趁早上的阳光,在湖畔拍实景婚照。妈和我手相牵,在柳阴堤岸,绿茵草地漫步,相拥互吻,都是拍婚的指定动作。妈在我怀内,含情脉脉与我相看,在她眼眸里看到自已,凑近她,要吻下去。
她羞怯怯地闭上噢,该如何接这个吻?是亲情之吻还是乱伦之吻。我们曾吻过“卡!”摄影师说“新郎啊!柔情些,投入些,你这幅不情愿的样子,教人以为新娘逼迫你结婚。”
在场的都笑了,只有我哭笑不得。在抱的妈不可能属于我,对她有着无限歉疚,这一场自导自演的戏没心情演下去。
摄影师着大家休息一下,让新娘补妆,新郎培养情绪。妈向我招手示意,有话要说:“彬儿,你説过假戏真做。钱花了,不要浪费。”摄影师也走过来,提示我们説:“新娘做得很好。新郎太生硬,吻的时候试试闭上眼睛。”
再来一次。不看着妈,把这个吻当作一个梦境,而我梦醒了,一切都是幻想,我永远不可能得到妈的爱。可能她也爱我但是她的心被封建礼教囚禁着。
我却无力打破她的牢笼,让她和我远走高飞。我深情地吻着的是我妈,被禁止去爱的女人,这样再爱下去,我会沾污她冰清玉洁的身体,把她拖进地狱去。所以,不敢吻她,却又吻了她,而妈捧着我的脸,回吻了。
以母亲的谅解和慈爱,抚慰我以片刻温柔。一条腿挤开了我的大腿,藤缠着树,柔滑轻盈的真丝磨蹭着笔挺的黑丝绸,把我揉进她的骨肉里。
将我的手引导到她身体曲线部位,比触到她的裸体更能振奋精神,把我的“呆头鹅”变成“雄鸡”了!鷄昂首欲啼叫的一刻,摄影说:“卡!”
不愿分开却被分开,全身是她透婚纱柔软质料传过来的她的身体的感觉,嘴唇残存着被妈吻着,追随着两个腻歪在一起的感觉。妈坐在一旁,化妆师正在替她补妆,神情自如。
发觉我在盯着她,就转身躲开,好像在告诉我,不能再打她主意。
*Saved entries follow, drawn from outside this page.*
-- ==== Sys2Proof/Machine/Schedule.lean ====
section
/-!
DEFINITION. What moves the machine: the issue of a group's next instruction (R62 to R65), the turns of the tape, the
order in which things move when the tape is empty (log 1), and how a word comes to be the next one issued (log 6).
-/

namespace Sys2Proof.Machine

/-! Issue. -/

/-- Blocks whose condition the instruction itself tests: it goes on once it would no longer block. -/
def Wait.retries : Wait → Bool
  | .outstanding => true
  | .places => true
  | .arbor _ => true
  | .tokens _ => true
  | .room => true
  | .queue _ _ => true
  | .accRow => true
  | .home => true
  | .withdrawn => true
  | .service => true
  | _ => false

/-- Whether the words that a group would fetch to issue can be: its next one, and the target of a prefix (R375, R384; log 73). -/
def State.canFetch (s : State) (gid : Nat) : Bool :=
  let g := s.group gid
  let target := s.fetchReady gid (wrap64 (g.pc + 4))
  match g.word with
  | none => s.fetchReady gid g.pc && (!isPrefixWord (s.wordAt gid g.pc) || target)
  | some w => !isPrefixWord w.toNat || g.target.isSome || target

/-- Whether a group may issue now (R63): resident, not parked, blocked, halted or at its end, with no trap due, its task begun
and not being saved, its die, or its control processor, running, and its words within reach. -/
def State.eligible (s : State) (gid : Nat) : Bool :=
  let g := s.group gid
  s.groups.has gid && g.wait.isNone && !g.parked && !g.halted && !g.exited && g.due.isNone
    && g.late.isEmpty && g.lateExtra == 0 && !g.stepDue && !(s.die (dieOfGid gid)).off && s.canFetch gid
    && (if isCp gid then s.cpRuns (dieOfGid gid)
        else (s.core (coreOfGid gid)).saving.isNone && !((s.task? g.task).any Task.starting))

/-- Whether a group's next word is of the group set: a prefix is, and once it has had its own cycle its target is the next
(R31, R44, R62, R64). A word that cannot be fetched goes to the vector pipe (log 74). -/
def State.nextIsGroup (s : State) (gid : Nat) : Bool :=
  let g := s.group gid
  match g.target, g.word with
  | some w, _ => w.getLsbD 31
  | none, some w => w.getLsbD 31
  | none, none => bit (s.wordAt gid g.pc) 31

/-- Whether two groups of a core meet at a pipe: the scalar pipe, or the vector pipe of their slots (R18, R64). -/
def samePipe (scalar : Bool) (a b : Nat) : Bool :=
  coreOfGid a == coreOfGid b && (scalar || slotOfGid a % 4 == slotOfGid b % 4)

/-- Whether group k meets group gid at the pipe of gid's next instruction, and may be chosen there in this cycle; `held` are
the groups that a timing condition keeps from issuing (log 5). -/
def State.rivals (s : State) (gid : Nat) (held : List Nat) (k : Nat) : Bool :=
  let scalar := s.nextIsGroup gid
  k != gid && !isCp k && !isCp gid && samePipe scalar k gid && s.eligible k && !held.contains k && s.nextIsGroup k == scalar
接下来,我们又再接吻了,一个又一个吻。在牧师前恭颂誓词,签了婚约,他随即宣告,按美国法律我们是合法夫妻。
按法律,妈现在就是我的妻子,但是,妈将不能面对我,反而永远失去她。一片茫然,呆呆的站着,牧师附在我耳边说,你可揭开头盖吻新娘,宾客都等待着这一个动作,妈仰起脸,翘脚尖,把唇儿送到我嘴边时低语説:“吻我吧!彬儿。”
但全场掌声雷动,鼓励着一位怯场新郎放胆去吻他的新娘。我不敢放肆,在妈的唇儿轻啄,浅尝一口。气息芬芳,带百香果酸且甜的味道。在她的唇齿之间,饱含娇羞。不预期回吻,以为妈会赶快分开。
但是她的嘴唇好像还没得到足够的满足,舍不得分开,就是这样,我们的唇片彼此锁着,是谁指导了妈这一吻?绝不是我能摆布的。掌声有多久,我们就吻了多久。
妈唇上的口红都给我吃光了,然后是在婚宴中,宾客用银匙敲酒杯,我们就恂众要求,玩些亲热,有些近乎淫亵的游戏。例如吻啊!交杯啊!抱着新娘绕场一周啊!替新娘除下袜带啊!虽云是我揩油纳福的最后机会,但是一点也不享受。
席间还有两位大陆同胞,不把我和妈灌醉不罢休。酒杯又敲响了,坐在妈身旁的嘉莉站起来説:“班尼今日结婚了,新娘不是我,而是我的情敌。我输给小军姐了,输得贴贴服服。和她只谈了半天,就明白小军和班尼是天作之合。今天,他们共谐连理,我和大家都想听一听班尼怎样抱得美人归。对吗?”
我的爱情故事,早有腹稿,我把一杯红酒灌进肚子,清一清嗓子説:“小军是我初恋情人,但她完全不知道我暗恋她。爱慕她的人很多,我最不够班的,所以从不敢吐露爱意,但是追求她成为我上进的动力,拿到奖学金来美国读大学。
去年回中国,我妈妈关心我的婚事,做我们的媒人。小军,谢谢你委身下嫁。远方的妈妈,谢谢你撮合了我和小军。”说完了,嘉莉问妈,班尼说的是事实吗?妈有醉态了,她说:“才不是。他忽悠了我,骗我过来的”
惹来哄堂大笑,我却全身冒汗。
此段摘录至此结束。